[Excerpts from a dataset]
-- ==== Sys2Proof/Safety/Float.lean ====
section
/-! DEFINITION. What the spec's tables say the scalar floating-point instructions compute (R145–R149), by instruction; written
for claims and not used by the machine. -/
namespace Sys2Proof.Machine

/-- The low bits of a register that a .s operand and a .d operand are (R145). -/
def State.single (s : State) (t : Agent) (a : BitVec 6) : Nat := (s.int t a).toNat % 2 ^ 32
def State.double (s : State) (t : Agent) (a : BitVec 6) : Nat := (s.int t a).toNat
/-- The low `n` bits of a register, which a conversion reads (R149). -/
def State.low (s : State) (t : Agent) (a : BitVec 6) (n : Nat) : Nat := (s.int t a).toNat % 2 ^ n

/-- A float instruction with a guard and an exception mask: its rounding field, destination, the other registers it names,
and the bits and flags of its result under the rounding mode in force (R20). -/
structure FloatForm where
  gd : Guard
  ex : Exc
  rm : BitVec 4
  d : BitVec 6
  names : List (BitVec 6)
  result : Nat × Flags

/-- Its operand fields are none that R55, R58 or R72 reserve. -/
def FloatForm.legal (f : FloatForm) : Prop := f.gd.wf ∧ f.ex.wf ∧ f.rm ≤ 5

def State.floatForm (s : State) (t : Agent) : Instr → Option FloatForm
  | .faddS gd ex rm d a b => some ⟨gd, ex, rm, d, [a, b], fp32.bin .add (s.mode t rm) (s.single t a) (s.single t b)⟩
  | .fsubS gd ex rm d a b => some ⟨gd, ex, rm, d, [a, b], fp32.bin .sub (s.mode t rm) (s.single t a) (s.single t b)⟩
  | .fmulS gd ex rm d a b => some ⟨gd, ex, rm, d, [a, b], fp32.bin .mul (s.mode t rm) (s.single t a) (s.single t b)⟩
  | .fdivS gd ex rm d a b => some ⟨gd, ex, rm, d, [a, b], fp32.bin .div (s.mode t rm) (s.single t a) (s.single t b)⟩
  | .fminS gd ex d a b => some ⟨gd, ex, 0, d, [a, b], fp32.bin .min (s.mode t 0) (s.single t a) (s.single t b)⟩
  | .fmaxS gd ex d a b => some ⟨gd, ex, 0, d, [a, b], fp32.bin .max (s.mode t 0) (s.single t a) (s.single t b)⟩
  | .fsqrtS gd ex rm d a => some ⟨gd, ex, rm, d, [a], fp32.un .sqrt (s.mode t rm) (s.single t a)⟩
  | .fabsS gd ex d a => some ⟨gd, ex, 0, d, [a], fp32.un .abs (s.mode t 0) (s.single t a)⟩
  | .fnegS gd ex d a => some ⟨gd, ex, 0, d, [a], fp32.un .neg (s.mode t 0) (s.single t a)⟩
  | .faddD gd ex rm d a b => some ⟨gd, ex, rm, d, [a, b], fp64.bin .add (s.mode t rm) (s.double t a) (s.double t b)⟩
  | .fsubD gd ex rm d a b => some ⟨gd, ex, rm, d, [a, b], fp64.bin .sub (s.mode t rm) (s.double t a) (s.double t b)⟩
  | .fmulD gd ex rm d a b => some ⟨gd, ex, rm, d, [a, b], fp64.bin .mul (s.mode t rm) (s.double t a) (s.double t b)⟩
  | .fdivD gd ex rm d a b => some ⟨gd, ex, rm, d, [a, b], fp64.bin .div (s.mode t rm) (s.double t a) (s.double t b)⟩
  | .fminD gd ex d a b => some ⟨gd, ex, 0, d, [a, b], fp64.bin .min (s.mode t 0) (s.double t a) (s.double t b)⟩
  | .fmaxD gd ex d a b => some ⟨gd, ex, 0, d, [a, b], fp64.bin .max (s.mode t 0) (s.double t a) (s.double t b)⟩
  | .fsqrtD gd ex rm d a => some ⟨gd, ex, rm, d, [a], fp64.un .sqrt (s.mode t rm) (s.double t a)⟩
  | .fabsD gd ex d a => some ⟨gd, ex, 0, d, [a], fp64.un .abs (s.mode t 0) (s.double t a)⟩
  | .fnegD gd ex d a => some ⟨gd, ex, 0, d, [a], fp64.un .neg (s.mode t 0) (s.double t a)⟩
  | .ffmaS gd ex rm d a b c =>
    some ⟨gd, ex, rm, d, [a, b, c], fp32.fused .fma (s.mode t rm) (s.single t a) (s.single t b) (s.single t c)⟩
  | .ffmsS gd ex rm d a b c =>
    some ⟨gd, ex, rm, d, [a, b, c], fp32.fused .fms (s.mode t rm) (s.single t a) (s.single t b) (s.single t c)⟩
  | .ffnmaS gd ex rm d a b c =>
    some ⟨gd, ex, rm, d, [a, b, c], fp32.fused .fnma (s.mode t rm) (s.single t a) (s.single t b) (s.single t c)⟩
  | .ffmaD gd ex rm d a b c =>
    some ⟨gd, ex, rm, d, [a, b, c], fp64.fused .fma (s.mode t rm) (s.double t a) (s.double t b) (s.double t c)⟩
  | .ffmsD gd ex rm d a b c =>
    some ⟨gd, ex, rm, d, [a, b, c], fp64.fused .fms (s.mode t rm) (s.double t a) (s.double t b) (s.double t c)⟩
  | .ffnmaD gd ex rm d a b c =>
    some ⟨gd, ex, rm, d, [a, b, c], fp64.fused .fnma (s.mode t rm) (s.double t a) (s.double t b) (s.double t c)⟩
  | .cvtF64F32 gd ex rm d a => some ⟨gd, ex, rm, d, [a], convert .f64F32 (s.mode t rm) (s.low t a 32)⟩
  | .cvtF32F64 gd ex rm d a => some ⟨gd, ex, rm, d, [a], convert .f32F64 (s.mode t rm) (s.low t a 64)⟩
  | .cvtF32I64 gd ex rm d a => some ⟨gd, ex, rm, d, [a], convert .f32I64 (s.mode t rm) (s.low t a 64)⟩
  | .cvtI64F32 gd ex rm d a => some ⟨gd, ex, rm, d, [a], convert .i64F32 (s.mode t rm) (s.low t a 32)⟩
  | .cvtF64I64 gd ex rm d a => some ⟨gd, ex, rm, d, [a], convert .f64I64 (s.mode t rm) (s.low t a 64)⟩
  | .cvtI64F64 gd ex rm d a => some ⟨gd, ex, rm, d, [a], convert .i64F64 (s.mode t rm) (s.low t a 64)⟩
  | .cvtBf16F32 gd ex rm d a => some ⟨gd, ex, rm, d, [a], convert .bf16F32 (s.mode t rm) (s.low t a 32)⟩
  | .cvtF32Bf16 gd ex rm d a => some ⟨gd, ex, rm, d, [a], convert .f32Bf16 (s.mode t rm) (s.low t a 16)⟩
  | .cvtFp16F32 gd ex rm d a => some ⟨gd, ex, rm, d, [a], convert .fp16F32 (s.mode t rm) (s.low t a 32)⟩
  | .cvtF32Fp16 gd ex rm d a => some ⟨gd, ex, rm, d, [a], convert .f32Fp16 (s.mode t rm) (s.low t a 16)⟩
  | .cvtE4m3F32 gd ex rm d a => some ⟨gd, ex, rm, d, [a], convert .e4m3F32 (s.mode t rm) (s.low t a 32)⟩
  | .cvtF32E4m3 gd ex rm d a => some ⟨gd, ex, rm, d, [a], convert .f32E4m3 (s.mode t rm) (s.low t a 8)⟩
  | .cvtE5m2F32 gd ex rm d a => some ⟨gd, ex, rm, d, [a], convert .e5m2F32 (s.mode t rm) (s.low t a 32)⟩
  | .cvtF32E5m2 gd ex rm d a => some ⟨gd, ex, rm, d, [a], convert .f32E5m2 (s.mode t rm) (s.low t a 8)⟩
  | .cvtLgF32 gd ex rm d a => some ⟨gd, ex, rm, d, [a], convert .lgF32 (s.mode t rm) (s.low t a 32)⟩
  | .cvtF32Lg gd ex rm d a => some ⟨gd, ex, rm, d, [a], convert .f32Lg (s.mode t rm) (s.low t a 6)⟩
  | _ => none

/-- A float compare (R148): the predicate, the registers it names, its truth and flags (R24). -/
structure FloatCmpForm where
  pd : BitVec 5
  names : List (BitVec 6)
  result : Bool × Flags

def State.floatCmpForm (s : State) (t : Agent) : Instr → Option FloatCmpForm
  | .feqS pd a b => some ⟨pd, [a, b], fp32.cmp .eq (s.single t a) (s.single t b)⟩
  | .fltS pd a b => some ⟨pd, [a, b], fp32.cmp .lt (s.single t a) (s.single t b)⟩
  | .fleS pd a b => some ⟨pd, [a, b], fp32.cmp .le (s.single t a) (s.single t b)⟩
  | .funordS pd a b => some ⟨pd, [a, b], fp32.cmp .unord (s.single t a) (s.single t b)⟩
  | .feqD pd a b => some ⟨pd, [a, b], fp64.cmp .eq (s.double t a) (s.double t b)⟩
  | .fltD pd a b => some ⟨pd, [a, b], fp64.cmp .lt (s.double t a) (s.double t b)⟩
  | .fleD pd a b => some ⟨pd, [a, b], fp64.cmp .le (s.double t a) (s.double t b)⟩
  | .funordD pd a b => some ⟨pd, [a, b], fp64.cmp .unord (s.double t a) (s.double t b)⟩
  | _ => none

/-- An instruction with a scalar guard (R55, R56): the guard, the operand fields that R55, R58 or R72 do not reserve, its kind,
and the integer registers it names in 6-bit fields. -/
structure GuardForm where
  gd : Guard
  legal : Prop
  kind : Kind
  names : List (BitVec 6)

def guardForm : Instr → Option GuardForm
  | .adda gd d a b _ => some ⟨gd, gd.wf, .s, [d, a, b]⟩
  | .faddS gd ex rm d a b => some ⟨gd, gd.wf ∧ ex.wf ∧ rm ≤ 5, .s, d :: [a, b]⟩
  | .fsubS gd ex rm d a b => some ⟨gd, gd.wf ∧ ex.wf ∧ rm ≤ 5, .s, d :: [a, b]⟩
  | .fmulS gd ex rm d a b => some ⟨gd, gd.wf ∧ ex.wf ∧ rm ≤ 5, .s, d :: [a, b]⟩
  | .fdivS gd ex rm d a b => some ⟨gd, gd.wf ∧ ex.wf ∧ rm ≤ 5, .s, d :: [a, b]⟩
  | .fminS gd ex d a b => some ⟨gd, gd.wf ∧ ex.wf, .s, d :: [a, b]⟩
  | .fmaxS gd ex d a b => some ⟨gd, gd.wf ∧ ex.wf, .s, d :: [a, b]⟩
  | .fsqrtS gd ex rm d a => some ⟨gd, gd.wf ∧ ex.wf ∧ rm ≤ 5, .s, d :: [a]⟩
  | .fabsS gd ex d a => some ⟨gd, gd.wf ∧ ex.wf, .s, d :: [a]⟩
  | .fnegS gd ex d a => some ⟨gd, gd.wf ∧ ex.wf, .s, d :: [a]⟩
  | .faddD gd ex rm d a b => some ⟨gd, gd.wf ∧ ex.wf ∧ rm ≤ 5, .s, d :: [a, b]⟩
  | .fsubD gd ex rm d a b => some ⟨gd, gd.wf ∧ ex.wf ∧ rm ≤ 5, .s, d :: [a, b]⟩
  | .fmulD gd ex rm d a b => some ⟨gd, gd.wf ∧ ex.wf ∧ rm ≤ 5, .s, d :: [a, b]⟩
  | .fdivD gd ex rm d a b => some ⟨gd, gd.wf ∧ ex.wf ∧ rm ≤ 5, .s, d :: [a, b]⟩
  | .fminD gd ex d a b => some ⟨gd, gd.wf ∧ ex.wf, .s, d :: [a, b]⟩
  | .fmaxD gd ex d a b => some ⟨gd, gd.wf ∧ ex.wf, .s, d :: [a, b]⟩
  | .fsqrtD gd ex rm d a => some ⟨gd, gd.wf ∧ ex.wf ∧ rm ≤ 5, .s, d :: [a]⟩
  | .fabsD gd ex d a => some ⟨gd, gd.wf ∧ ex.wf, .s, d :: [a]⟩
  | .fnegD gd ex d a => some ⟨gd, gd.wf ∧ ex.wf, .s, d :: [a]⟩
  | .ffmaS gd ex rm d a b c => some ⟨gd, gd.wf ∧ ex.wf ∧ rm ≤ 5, .s, d :: [a, b, c]⟩
  | .ffmsS gd ex rm d a b c => some ⟨gd, gd.wf ∧ ex.wf ∧ rm ≤ 5, .s, d :: [a, b, c]⟩
  | .ffnmaS gd ex rm d a b c => some ⟨gd, gd.wf ∧ ex.wf ∧ rm ≤ 5, .s, d :: [a, b, c]⟩
  | .ffmaD gd ex rm d a b c => some ⟨gd, gd.wf ∧ ex.wf ∧ rm ≤ 5, .s, d :: [a, b, c]⟩
  | .ffmsD gd ex rm d a b c => some ⟨gd, gd.wf ∧ ex.wf ∧ rm ≤ 5, .s, d :: [a, b, c]⟩
  | .ffnmaD gd ex rm d a b c => some ⟨gd, gd.wf ∧ ex.wf ∧ rm ≤ 5, .s, d :: [a, b, c]⟩
  | .cvtF64F32 gd ex rm d a => some ⟨gd, gd.wf ∧ ex.wf ∧ rm ≤ 5, .s, d :: [a]⟩
  | .cvtF32F64 gd ex rm d a => some ⟨gd, gd.wf ∧ ex.wf ∧ rm ≤ 5, .s, d :: [a]⟩
  | .cvtF32I64 gd ex rm d a => some ⟨gd, gd.wf ∧ ex.wf ∧ rm ≤ 5, .s, d :: [a]⟩
  | .cvtI64F32 gd ex rm d a => some ⟨gd, gd.wf ∧ ex.wf ∧ rm ≤ 5, .s, d :: [a]⟩
  | .cvtF64I64 gd ex rm d a => some ⟨gd, gd.wf ∧ ex.wf ∧ rm ≤ 5, .s, d :: [a]⟩
  | .cvtI64F64 gd ex rm d a => some ⟨gd, gd.wf ∧ ex.wf ∧ rm ≤ 5, .s, d :: [a]⟩
  | .cvtBf16F32 gd ex rm d a => some ⟨gd, gd.wf ∧ ex.wf ∧ rm ≤ 5, .s, d :: [a]⟩
  | .cvtF32Bf16 gd ex rm d a => some ⟨gd, gd.wf ∧ ex.wf ∧ rm ≤ 5, .s, d :: [a]⟩
  | .cvtFp16F32 gd ex rm d a => some ⟨gd, gd.wf ∧ ex.wf ∧ rm ≤ 5, .s, d :: [a]⟩
  | .cvtF32Fp16 gd ex rm d a => some ⟨gd, gd.wf ∧ ex.wf ∧ rm ≤ 5, .s, d :: [a]⟩
  | .cvtE4m3F32 gd ex rm d a => some ⟨gd, gd.wf ∧ ex.wf ∧ rm ≤ 5, .s, d :: [a]⟩
  | .cvtF32E4m3 gd ex rm d a => some ⟨gd, gd.wf ∧ ex.wf ∧ rm ≤ 5, .s, d :: [a]⟩
  | .cvtE5m2F32 gd ex rm d a => some ⟨gd, gd.wf ∧ ex.wf ∧ rm ≤ 5, .s, d :: [a]⟩
  | .cvtF32E5m2 gd ex rm d a => some ⟨gd, gd.wf ∧ ex.wf ∧ rm ≤ 5, .s, d :: [a]⟩
  | .cvtLgF32 gd ex rm d a => some ⟨gd, gd.wf ∧ ex.wf ∧ rm ≤ 5, .s, d :: [a]⟩
  | .cvtF32Lg gd ex rm d a => some ⟨gd, gd.wf ∧ ex.wf ∧ rm ≤ 5, .s, d :: [a]⟩
  | .amoAdd gd _ _ _ _ sc _ => some ⟨gd, gd.wf ∧ sc ≤ 5, .c, []⟩
  | .amoAnd gd _ _ _ _ sc _ => some ⟨gd, gd.wf ∧ sc ≤ 5, .c, []⟩
  | .amoOr gd _ _ _ _ sc _ => some ⟨gd, gd.wf ∧ sc ≤ 5, .c, []⟩
  | .amoXor gd _ _ _ _ sc _ => some ⟨gd, gd.wf ∧ sc ≤ 5, .c, []⟩
  | .amoMax gd _ _ _ _ sc _ => some ⟨gd, gd.wf ∧ sc ≤ 5, .c, []⟩
  | .amoMin gd _ _ _ _ sc _ => some ⟨gd, gd.wf ∧ sc ≤ 5, .c, []⟩
  | .amoMaxu gd _ _ _ _ sc _ => some ⟨gd, gd.wf ∧ sc ≤ 5, .c, []⟩
  | .amoMinu gd _ _ _ _ sc _ => some ⟨gd, gd.wf ∧ sc ≤ 5, .c, []⟩
  | .amoSwap gd _ _ _ _ sc _ => some ⟨gd, gd.wf ∧ sc ≤ 5, .c, []⟩
  | .amoFadd gd _ _ _ _ sc _ => some ⟨gd, gd.wf ∧ sc ≤ 5, .c, []⟩
  | .amoCas gd _ _ _ _ _ sc _ => some ⟨gd, gd.wf ∧ sc ≤ 5, .c, []⟩
  | .lda gd _ _ sc => some ⟨gd, gd.wf ∧ sc ≤ 5, .c, []⟩
  | .lda32 gd _ _ sc => some ⟨gd, gd.wf ∧ sc ≤ 5, .c, []⟩
  | .strl gd _ _ sc => some ⟨gd, gd.wf ∧ sc ≤ 5, .c, []⟩
  | .strl32 gd _ _ sc => some ⟨gd, gd.wf ∧ sc ≤ 5, .c, []⟩
  | .tlwait gd _ _ sc => some ⟨gd, gd.wf ∧ sc ≤ 5, .c, []⟩
  | .tlpost gd _ _ sc => some ⟨gd, gd.wf ∧ sc ≤ 5, .c, []⟩
  | _ => none

end Sys2Proof.Machine
end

## How to complete this task
Up to and including the line that holds "def State.floatForm (s", reproduce the records above exactly from their first line, and give nothing else.

## Problem solution
-- ==== Sys2Proof/Safety/Float.lean ====
section
/-! DEFINITION. What the spec's tables say the scalar floating-point instructions compute (R145–R149), by instruction; written
for claims and not used by the machine. -/
namespace Sys2Proof.Machine

/-- The low bits of a register that a .s operand and a .d operand are (R145). -/
def State.single (s : State) (t : Agent) (a : BitVec 6) : Nat := (s.int t a).toNat % 2 ^ 32
def State.double (s : State) (t : Agent) (a : BitVec 6) : Nat := (s.int t a).toNat
/-- The low `n` bits of a register, which a conversion reads (R149). -/
def State.low (s : State) (t : Agent) (a : BitVec 6) (n : Nat) : Nat := (s.int t a).toNat % 2 ^ n

/-- A float instruction with a guard and an exception mask: its rounding field, destination, the other registers it names,
and the bits and flags of its result under the rounding mode in force (R20). -/
structure FloatForm where
  gd : Guard
  ex : Exc
  rm : BitVec 4
  d : BitVec 6
  names : List (BitVec 6)
  result : Nat × Flags

/-- Its operand fields are none that R55, R58 or R72 reserve. -/
def FloatForm.legal (f : FloatForm) : Prop := f.gd.wf ∧ f.ex.wf ∧ f.rm ≤ 5

def State.floatForm (s : State) (t : Agent) : Instr → Option FloatForm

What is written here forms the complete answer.